Надзиратели по ночам в волчок на двери видели, что творится в камере, да и труп Шпалы без головы свидетельствовал о далеко не безобидных развлечениях в камере. Знали уже и о кладе: кто-то заложил. Подозревали Яшу Шакала. Он с вечера после работы заходил в камеру, и Червонец дал ему золотой перстень с бриллиантом, чтобы достал чаю и анаши.
Началось разбирательство. Майор дал приказ на работу никого не выводить из камеры, на территорию монастыря никого не впускать и никого не выпускать, усилить охрану, добавить по пулемету на вышки, на колючую проволоку дать напряжение. Человек он военный и поступал в духе военного времени. Короче говоря, делал то, что только знал в своей жизни и умел.
Из Хмельницка из КГБ, куда Шаров позвонил, приехало шесть человек, ниже майора в звании не было. К начальнику отряда вызвали двух зеков, заставили отрыть сундук, открыли крышку и обнаружили на дне среди бумаг и денежных купюр опись драгоценностей.
Потом вызвали нашего бригадира Володю Шилокрута. Заставили отдать драгоценности. Шилокрут стал отпираться — ничего не брал, ничего не видел. Что они ему сделали, мы не знали, только в узкие монастырские окна видели, как Володю унесли на носилках в санчасть.
Вызвали другого зека из нашей камеры по кличке Гиббон, и пожилой полковник сказал ему:
— Вы у государства списанные люди, а мы защищаем интересы государства. Понял? Положи на стол все, что взял в сундуке.
Гиббон выложил драгоценности на стол.
— Возвращайся в камеру и скажи остальным, если не вернут все драгоценности, а у нас их полная опись, живым из камеры никто не выйдет, причем уже никогда.
Когда Гиббон вернулся в камеру, его стали спрашивать:
— Ну, что там?
— Так, ребята, всем хана, всю камеру положат из автоматов, если не отдадите драгоценности. У них опись есть. Нашли на дне сундука. А мы, безмозглые дураки, набросились тогда на железки. Я уже отдал, не захотел за Шилокрутом канать. А вы как знаете — отдавать, не отдавать. Одно знаю: они не шутят.
— А что насчет Шпалы, Тарзана и тех троих? — спросил кто-то из зеков.
— Об этом барахле даже и речи не было. Весь разговор сводился к драгоценностям. Это их интересовало больше.
Заключенным камеры двадцать четыре ничего другого не оставалось, как собрать и выдать начальству все драгоценности. Сотрудники КГБ только после этого уехали из зоны, забрав с собой сундук и драгоценности. А нашу камеру почти всю расформировали.
На другой день пришел лейтенант, наш отрядный по кличке Монгол. У него лицо в натуре было монгольское, вот ребята и дали кличку. Монгол зачитал, кому в какую камеру идти. Мне выпала девятая. Товарищи просили Монгола оставить меня в двадцать четвертой, а то они от скуки пропадут. На это Монгол ответил:
— Послушайте, ребята. Это не моя прихоть, так начальство решило. А то им, говорят, здесь уж слишком весело живется. С таким ансамблем, да с Дим Димычем во главе можно на гастроли ездить хоть за границу. Аншлаг будет полный. Не тюрьма, а какой-то ансамбль песни и пляски. Одни Шаляпины да Магомаевы собрались. А этот Дим Димыч, сказал полковник, ну настоящий Кола Бельды, маленький и толстый. Кажется, он тоже с Чукотки начинал свою, только уголовную, карьеру. Надо же, такое совпадение.

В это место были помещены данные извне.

-- ==== Sys2Proof/Machine/Pliund.lean ====
section
/-! DEFINITION. Pliund: ports and frames (R484 to R490), routes (R492 to R496), peers and epochs (R497 to R501),
collectives (R502 to R507) and BIND packets (R511 to R513). -/

namespace Sys2Proof.Machine

/-! ### Ports -/

/-- PLN_CTRL and its fields. -/
def offPlnCtrl : Nat := 0x110C
def State.portEnabled (s : State) (i : Nat) : Bool := (s.reg clsPort i offPlnCtrl).getLsbD 0
def State.portLoops (s : State) (i : Nat) : Bool := (s.reg clsPort i offPlnCtrl).getLsbD 2

/-- Whether a port carries traffic: it is up and not looped back. -/
def State.portUp (s : State) (i : Nat) : Bool := (s.port i).state == 2 && !s.portLoops i

/-- The Filene's own logical ID: the self entry's, or 0xFFFF (R492). -/
def State.ownId (s : State) : Nat :=
  match s.routes.find? (·.self) with
  | some r => r.chip
  | none => 0xFFFF


/-- The port a packet for a chip leaves by (R493). -/
def State.portTo (s : State) (chip : Nat) : Option Nat :=
  match s.routeTo chip with
  | none => none
  | some r => if s.portUp r.port then some r.port else if r.altValid && s.portUp r.altPort then some r.altPort else none

/-- The 16-byte header of a packet (packet-header field map), least significant byte first (R6). -/
def packetHeader (pk : Packet) : List Byte :=
  leBytes 16 (pk.dstChip * 2 ^ 112 + pk.srcChip * 2 ^ 96 + pk.dstEpoch * 2 ^ 80 + pk.srcEpoch * 2 ^ 64 + pk.dstPartition * 2 ^ 60
    + pk.srcPartition * 2 ^ 56 + pk.kind * 2 ^ 52 + pk.hops * 2 ^ 48 + pk.channel * 2 ^ 40 + pk.units * 2 ^ 35 + pk.offset)

/-- The CRC-64 over the header and payload of a packet's frame (R485). -/
def packetCrc (pk : Packet) : BitVec 64 := Config.crc64 (packetHeader pk ++ pk.payload)

/-- A payload in whole 64-byte units. -/
def wholeUnits (bs : List Byte) : List Byte := bs ++ List.replicate (p64 bs.length - bs.length) 0

/-- The acknowledgement that a frame carries: the sequence of the last frame taken of the reverse direction (R485, R487). -/
def Port.lastTaken (x : Port) : Nat := (x.expected + 65535) % 65536

/-- Whether the bytes of a packet count in ledger 0x5 of its sending partition (R62): DATA, HEALTH, and the MIRROR packets that
carry the partition's epoch (R551). Forwarded packets count in none (R494). -/
def State.countsBytes (s : State) (pk : Packet) : Bool :=
  pk.srcChip == s.ownId && pk.hops == 15 && (decide (pk.kind ≤ 1) || (pk.kind == 5 && pk.srcEpoch != 0))

/-- A port frames a packet, sends it and keeps it in its replay buffer until acknowledged (R485, R487). The bytes of a
partition's packet count in ledger 0x5 at the port (R62). -/
def State.launch (s : State) (i : Nat) (pk : Packet) (job : Option (Nat × Nat)) : State :=
  let s := s.modPort i fun x =>
    { x with replay := x.replay ++ [{ linkSeq := x.nextSeq, packet := pk, ack := x.lastTaken, crc := packetCrc pk, resends := 0, job := job }]
             nextSeq := (x.nextSeq + 1) % 65536 }
  let s := s.count64 clsPort i 0x1118 (64 * pk.units)
  if s.countsBytes pk then s.ledMake pk.srcPartition 5 (clsPort * 256 + i) (64 * pk.units) else s

/-- Frames that a replay buffer holds (R487). -/
def replayFrames : Nat := 256

/-- Hand a packet to a port: it is sent while the replay buffer has room for its frame, and otherwise waits. -/
def State.frameOut (s : State) (i : Nat) (pk : Packet) (job : Option (Nat × Nat)) : State :=
  let x := s.port i
  if x.waiting.isEmpty && decide (x.replay.length < replayFrames) then s.launch i pk job
  else s.setPort i { x with waiting := x.waiting ++ [(pk, job)] }

/-- Send what waits at a port as far as its replay buffer has room. -/
def State.pump (s : State) (i : Nat) : State :=
  let x := s.port i
  let n := replayFrames - x.replay.length
  (x.waiting.take n).foldl (fun s w => s.launch i w.1 w.2) (s.setPort i { x with waiting := x.waiting.drop n })

/-- Count a packet that is not sent or is dropped, in PLN_NO_ROUTE. Where no entry names a port, which port counts it is
not stated and is free (log entry 32). -/
def State.noRoute (s : State) (chip : Nat) : State :=
  match s.routeTo chip with
  | some r => s.count32 clsPort r.port 0x1134 1
  | none =>
    let (n, s) := s.freeNat
    s.count32 clsPort (n % 16) 0x1134 1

Мне ничего не оставалось: я взял матрац, помахал ребятам и пошел под конвоем в девятую камеру. Она располагалась в правом фасаде, возле большой кельи, которую приспособили под конференц-зал. В этом зале нам показывали кинофильмы.
В небольшой книжонке я прочитал про Изяславский монастырь. Оказывается, когда-то, давным-давно, еще в средние века, в этой келье сидели монахи-отшельники. А другие, которые были инквизиторами, устав от молитв и постов, развлекались — казнили отшельников. В полуподвальной камере монастыря был прикован на длинной цепи медведь. В потолке была сделана решетка, через которую в гости к медведю сбрасывали монаха.

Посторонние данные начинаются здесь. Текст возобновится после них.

-- ==== Sys2Proof/Machine/Regs.lean ====
section
/-! DEFINITION. Registers: the maps of every unit window and of BAR0, what each register shows, reads and writes (R7 to
R14, R34, R410 to R412, R461 to R465, R483). -/

namespace Sys2Proof.Machine

/-! ### Maps -/

/-- How a register is accessed (access-code table): RO; RC; W1C and RW live with the mask of such bits; RW refused while
running; RWT with its mask; WO. -/
inductive Access where
  | ro | rc
  | w1c (mask : Nat)
  | live (mask : Nat)
  | rw (mask : Nat)
  | rwt (mask : Nat)
  | wo
  deriving DecidableEq, Repr

/-- A register: offset, bytes and access. -/
abbrev RegRow := Nat × Nat × Access

/-- Registers every unit window has: status with its sticky bits, last fault, LIVE_WRITE_COUNT. -/
def commonMap (sticky : Nat) : List RegRow := [(0x1100, 4, .w1c sticky), (0x1104, 4, .ro), (0x1108, 4, .rc)]

/-- The frond register map with its extensions (chapters 3, 4, 7, 8 and 13). -/
def frondMap : List RegRow :=
  commonMap 0xE000 ++
  [(0x110C, 4, .rc), (0x1110, 8, .ro), (0x1118, 8, .ro), (0x1120, 4, .w1c 0x1F), (0x1124, 4, .rc), (0x1128, 4, .rc),
   (0x112C, 4, .ro), (0x1140, 8, .ro), (0x1148, 8, .ro), (0x1150, 4, .rc), (0x1154, 4, .rc), (0x1158, 4, .rc),
   (0x115C, 4, .rc), (0x1160, 4, .ro), (0x1180, 4, .ro), (0x1184, 4, .rc), (0x1188, 4, .rc), (0x118C, 4, .rc),
   (0x1190, 4, .ro)] ++
  [(0x11A0, 8, .ro), (0x11A8, 4, .ro), (0x11AC, 4, .ro), (0x11B0, 8, .ro), (0x11B8, 4, .rc), (0x11BC, 4, .rc),
   (0x11C0, 4, .rc), (0x11C4, 4, .rc), (0x11D0, 8, .ro), (0x11D8, 4, .rc), (0x11DC, 4, .ro)]

/-- The tuft register map (chapter 15). -/
def tuftMap : List RegRow :=
  commonMap 0xF000 ++
  [(0x110C, 4, .ro), (0x1110, 8, .ro), (0x1118, 8, .ro), (0x1120, 4, .w1c 0x400_0000), (0x1124, 4, .ro), (0x1128, 4, .ro),
   (0x112C, 4, .ro), (0x1130, 4, .ro), (0x1134, 4, .ro), (0x1138, 4, .ro), (0x113C, 4, .rc), (0x1140, 8, .ro)]

/-- The Soredia register map (chapter 5). -/
def sorediaMap : List RegRow :=
  commonMap 0xC000 ++
  [(0x110C, 4, .live 0xFF), (0x1110, 8, .ro), (0x1118, 8, .ro), (0x1120, 8, .ro), (0x1128, 8, .ro), (0x1130, 4, .rc),
   (0x1134, 4, .rc), (0x1138, 4, .rc), (0x113C, 4, .rc), (0x1140, 4, .rc), (0x1144, 4, .ro), (0x1148, 4, .ro),
   (0x1150, 8, .ro), (0x1158, 8, .ro)]

/-- The bank-group register map (chapter 7). -/
def bankMap : List RegRow :=
  commonMap 0xF000 ++
  [(0x110C, 4, .rc), (0x1110, 8, .ro), (0x1118, 8, .ro), (0x1120, 8, .ro), (0x1128, 8, .ro), (0x1130, 8, .ro),
   (0x1138, 8, .ro), (0x1140, 4, .rc), (0x1144, 4, .rc), (0x1148, 4, .ro)]

/-- The memory register map (chapter 10). -/
def memoryMap : List RegRow :=
  commonMap 0xF000 ++
  [(0x110C, 4, .rwt 0x8000_FFFF), (0x1110, 8, .ro), (0x1118, 8, .ro), (0x1120, 4, .rc), (0x1124, 4, .rc), (0x1128, 4, .rc),
   (0x112C, 4, .rc), (0x1130, 4, .ro), (0x1134, 4, .ro), (0x1138, 4, .ro), (0x113C, 4, .rc), (0x1140, 8, .ro),
   (0x1148, 8, .ro)]

/-- The Pliund register map (chapter 12). -/
def portMap : List RegRow :=
  commonMap 0xF000 ++
  [(0x110C, 4, .rw 0x7), (0x1110, 4, .rwt 0xFF), (0x1114, 4, .ro), (0x1118, 8, .ro), (0x1120, 8, .ro), (0x1128, 4, .rc),
   (0x112C, 4, .rc), (0x1130, 4, .rc), (0x1134, 4, .rc), (0x1138, 4, .ro), (0x113C, 4, .ro)]

/-- The partition register map with its extensions (chapters 9, 11 and 13). -/
def partitionMap : List RegRow :=
  commonMap 0xE000 ++
  [(0x110C, 4, .ro), (0x1110, 16, .ro), (0x1120, 8, .ro), (0x1128, 8, .ro), (0x1130, 4, .ro), (0x1134, 4, .rc),
   (0x1138, 4, .rc), (0x113C, 4, .rc), (0x1140, 4, .rwt 0x3F), (0x1148, 8, .ro), (0x1150, 4, .live 0x100), (0x1154, 4, .rc),
   (0x1158, 8, .ro), (0x1160, 8, .ro), (0x1168, 4, .w1c 0x4000_0000), (0x116C, 4, .rc), (0x1170, 4, .rc), (0x1174, 4, .rc),
   (0x1178, 8, .ro)] ++
  [(0x1180, 8, .live (2 ^ 64 - 1)), (0x1188, 8, .live (2 ^ 64 - 1)), (0x1190, 4, .live (2 ^ 32 - 1)), (0x1194, 4, .wo),
   (0x1198, 4, .w1c 0xE), (0x119C, 4, .ro), (0x11A0, 8, .ro)]

/-- The update-unit register map (chapter 6). -/
def updateMap : List RegRow :=
  commonMap 0xE000 ++
  [(0x110C, 4, .rc), (0x1110, 8, .ro), (0x1118, 8, .ro), (0x1120, 8, .ro), (0x1128, 4, .rc), (0x112C, 4, .rc), (0x1130, 4, .rc)]

/-- Registers of BAR0 outside the unit window, the mailboxes and the MSI-X table (BAR0, tick and Spore register maps). -/
def bar0Map : List RegRow :=
  [(0x0, 4, .ro), (0x4, 4, .ro), (0x8, 8, .ro), (0x10, 8, .ro), (0x100, 4, .ro), (0x104, 4, .w1c 0xFFFF_FF00), (0x200, 4, .ro),
   (0x208, 8, .ro), (0x210, 4, .ro), (0x218, 4, .ro), (0x1000, 4, .live 0xFF_FFFF), (0x4040, 4, .ro), (0x4044, 4, .rc),
   (0x4048, 4, .ro), (0x404C, 4, .live (2 ^ 32 - 1)), (0x4050, 8, .ro), (0x4058, 4, .ro)]

/-- The map of a class; class 0 stands for BAR0 itself. -/
def regMap : Nat → List RegRow
  | 0 => bar0Map
  | 1 => frondMap
  | 2 => tuftMap
  | 3 => sorediaMap
  | 4 => bankMap
  | 5 => memoryMap
  | 6 => memoryMap
  | 7 => portMap
  | 8 => partitionMap
  | 9 => updateMap
  | _ => []

/-- The register that holds the byte at an offset. -/
def regAt (cls off : Nat) : Option RegRow := (regMap cls).find? fun r => decide (r.1 ≤ off ∧ off < r.1 + r.2.1)

/-- The unit that keeps a register: the package-wide registers of the tufts are one set. -/
def homeUnit (cls i off : Nat) : Nat := if cls = clsTuft ∧ 0x1120 ≤ off then 0 else i

/-! ### Fields that show other state -/

/-- A field of a register value. -/
def fieldAt (b : Bool) (lo : Nat) : Nat := if b then 2 ^ lo else 0

/-- FROND_STATUS state (FROND_STATUS field map). -/
def State.frondState (s : State) (f : Nat) : Nat :=
  let x := s.frond f
  if x.retired then 4
  else if x.inReset then 5
  else match s.ownerOf f with
    | none => 0
    | some p => if (s.part p).state == .faulted then 3 else if (s.part p).active then 2 else 1

/-- Sub-arrays that hold a tile. -/
def Frond.subBusy (x : Frond) : Nat :=
  (List.range 8).foldl (fun a j =>
    if x.jobs.any fun b => match b.body with
      | .dense _ _ _ sub _ _ => sub == j
      | .sparse .. => j == 0
      | .sampled .. => j == 0
      | _ => false
    then a + 2 ^ j else a) 0

/-- Signed 16-bit field. -/
def temp16 (t : Int) : Nat := unsignedOf 16 (max (-32768) (min 32767 t))

/-- Hottest of a list of temperatures with their keys. -/
def hottest : List (Nat × Int) → Option (Nat × Int)
  | [] => none
  | e :: r => match hottest r with
    | some h => if h.2 > e.2 then some h else some e
    | none => some e

/-- Whether a move of the governor is in progress. -/
def State.governing (s : State) : Bool := s.governed.any fun f => s.frondFree f && s.currentOf f != s.targetOf f

/-- Whether ALERT# is asserted (R603, R605). -/
def State.alert (s : State) : Bool := s.power.halving || s.power.temps.any fun t => decide (800 ≤ t.2)

/-- Partitions, as bits, for which f holds. -/
def State.partBits (s : State) (f : Nat → Partition → Bool) : Nat :=
  (List.range 16).foldl (fun a p => if (s.part p).state != .free && f p (s.part p) then a + 2 ^ p else a) 0

/-- Partitions that share a tuft's Soredia and update unit: their plan names a frond of the tuft (R256). -/
def sharesTuft (u : Nat) (x : Partition) : Bool :=
  match x.plan with
  | some pl => (List.range 8).any fun i => pl.fronds.getLsbD (8 * u + i)
  | none => false

/-- Whether an engine of a tuft's fronds holds such a descriptor. -/
def State.tuftHolds (s : State) (u : Nat) (f : JobBody → Bool) : Bool :=
  (rangeFrom (8 * u) 8).any fun i => (s.frond i).jobs.any fun j => f j.body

Эта игра у монахов называлась кошки-мышки. Сами монахи сверху, через решетку, как на экране телевизора, наблюдали за поединком, который всегда заканчивался однозначно — не в пользу отшельника.
Уже после революции на чердаке монастыря нашли станок для растяжения человека, распятие, кандалы. В общем, весь «спортивный инвентарь», который использовали инквизиторы в своей работе.
В девятую камеру вместе со мной попали Скула, Клык и Слепой. Эта камера была поменьше, всего на двадцать четыре человека. После двадцать четвертой камеры эта была все равно что отдельное купе после общего вагона.